Sicurezza informatica. Alla ricerca di 350mila manager
Aziende pubbliche e private hanno bisogno di prevenire gli attacchi informatici
Esiste una figura professionale necessaria alle aziende e dal grande futuro occupazionale. Si chiama cybersecurity manager e ha il compito di proteggere l’impresa per cui lavora dagli attacchi informatici. «Una recente ricerca - spiega Ernesto Barbone, legale specializzato nella sicurezza informatica - dice che il 24% del nostro sistema produttivo ha difficoltà nel trovare questa competenza e, entro quest’anno, mancheranno 350mila professionisti». L'esigenza nel mondo del lavoro di figure professionali con questo profilo è sentita da tutte le organizzazioni, private e pubbliche, che in questi ultimi anni sono ricorse alle tecnologie dell'informazione e della comunicazione per svolgere parte le loro attività tradizionali. «Non è allora un caso - continua il legale - che l’Università statale di Milano, nella sua facoltà di Giurisprudenza, ha dato vita a un master in Cybersecurity. Gli spazi sono enormi e vanno riempiti assolutamente».

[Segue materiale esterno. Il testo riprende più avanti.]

-- ==== Sys2Proof/Machine/State.lean ====
section
/-!
DEFINITION. The state of the module as plain data, its reset value, and the reasons a command can stop.
Each field's docstring names the rule of spec/ that gives it.
-/

namespace Sys2Proof.Machine

/-- Bytes by address: addresses strictly rising, no zero byte listed; an unlisted byte reads 0. -/
abbrev Mem := List Host.Cell

/-- A SHA-384 value as a big-endian byte string's number. -/
abbrev Hash := BitVec 384

/-- A vector register, 256 bytes; lane j is bits [32j + 31 : 32j] (06 R177). -/
abbrev VReg := BitVec 2048

/-- A tensor descriptor, 96 bytes; word w is bits [32w + 31 : 32w] (06 R164). -/
abbrev Desc := BitVec 768

/-- A bushel (03 R80): the exact sum and the three sticky flags. -/
structure Bushel where
  s    : Int
  ovf  : Bool
  loss : Bool
  nv   : Bool
deriving DecidableEq, Repr

/-- One entry of the bushel accumulator store with its WBASE record (04 R123, R125). -/
structure AccEntry where
  b     : Bushel
  wbase : Option Int
deriving DecidableEq, Repr

/-- A vector accumulation bank (06 R180). While n VACSUM writes are outstanding, lane j's contributions since the g-th
oldest of their samples stand at key j + 64·g; a lane is the sum over its keys (R181). -/
structure Bank where
  wbase : Option Int
  lanes : KMap Bushel
deriving DecidableEq, Repr

/-- What a bank effect does when it falls due (06 R180, R181). -/
inductive BankAct where
  /-- the contributions of one operation: lane, and (−1)^neg · m · 2^e, none where non-finite -/
  | add (cs : List (Nat × Option (Bool × Nat × Int)))
  /-- the received or loaded partial sums of one operation: lane, value, OVF, LOSS, NV (03 R93) -/
  | partials (cs : List (Nat × Int × Bool × Bool × Bool))
  /-- the bank write of a VACSUM with the sum formed from its sample -/
  | vacsumWrite (sum : Bushel)
  /-- VACLR, with the WBASE it records -/
  | clear (wbase : Int)
  /-- a VACVT's clear, which keeps the record -/
  | clearKeep
deriving DecidableEq, Repr

/-- A bank effect not yet due. -/
structure BankEff where
  bank : Nat
  cyc  : Nat
  act  : BankAct
deriving DecidableEq, Repr

/-- A register, control-register, tile-parameter or descriptor write on its way (05 R135, R155). -/
inductive Target where
  | sreg (r : BitVec 5) (v : Word)
  | vreg (r : BitVec 5) (mask v : VReg)
  | ctlWrite (n : Nat) (v : Word)
  | ctlSet (n : Nat) (v : Word)
  | ctlClear (n : Nat) (v : Word)
  | nstat (v : BitVec 3)
  | tpar (n : Nat) (v : DWord)
  | descWord (h : BitVec 8) (w : Nat) (v : Word)
deriving DecidableEq, Repr

/-- A write that becomes visible in cycle `cyc`; `late` marks the load and sync slots, which win a tie (05 R136). -/
structure PendWrite where
  cyc    : Nat
  issued : Nat
  late   : Bool
  tgt    : Target
deriving DecidableEq, Repr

Il cybersecurity manager unisce le competenze di compliance normativo (regolamento europeo protezione dati personali, diritto del lavoro, diritto commerciale e diritto penale) all’implementazione di misure di sicurezza idonee ad abbassare il rischio di possibili reati/incidenti all’interno della struttura. «Si tratta -sostiene Barbone - di un elemento fondamentale che permette di avere una visione legale sull’adeguamento tecnologico dell’azienda per far sì che la stessa non si veda danneggiata nella tenuta dei dati aziendali e nelle ripercussioni di bad reputation derivanti. La particolare conoscenza dei sistemi informativi dal punto di vista tecnico permettono di inquadrare al meglio lo scenario normativo a cui l’azienda va incontro, permettendogli di implementare al meglio le contromisure legali idonee a scongiurare sanzioni o controlli da parte delle autorità». Ma ora c’è un elemento in più: il Pnrr. Il Piano di ripresa e resilienza indica agli Stati membri di raccogliere categorie standardizzate di dati e informazioni, che consentano la prevenzione, l'individuazione e la repressione di gravi irregolarità, mediante un sistema di informazione e monitoraggio, di estrazione di dati e valutazione del rischio reso disponibile dalla Commissione. «Questo vuol dire - prosegue il legale - che bisogna essere pronti per raccogliere la sfida e i relativi fondi messi a disposizione dall’Europa. Una sfida che per prima deve essere raccolta dalla Pubblica amministrazione, con i 623 milioni di euro messi appunto a disposizione dal piano. Soldi che serviranno a superare evidenti ritardi che l’Italia purtroppo lamenta».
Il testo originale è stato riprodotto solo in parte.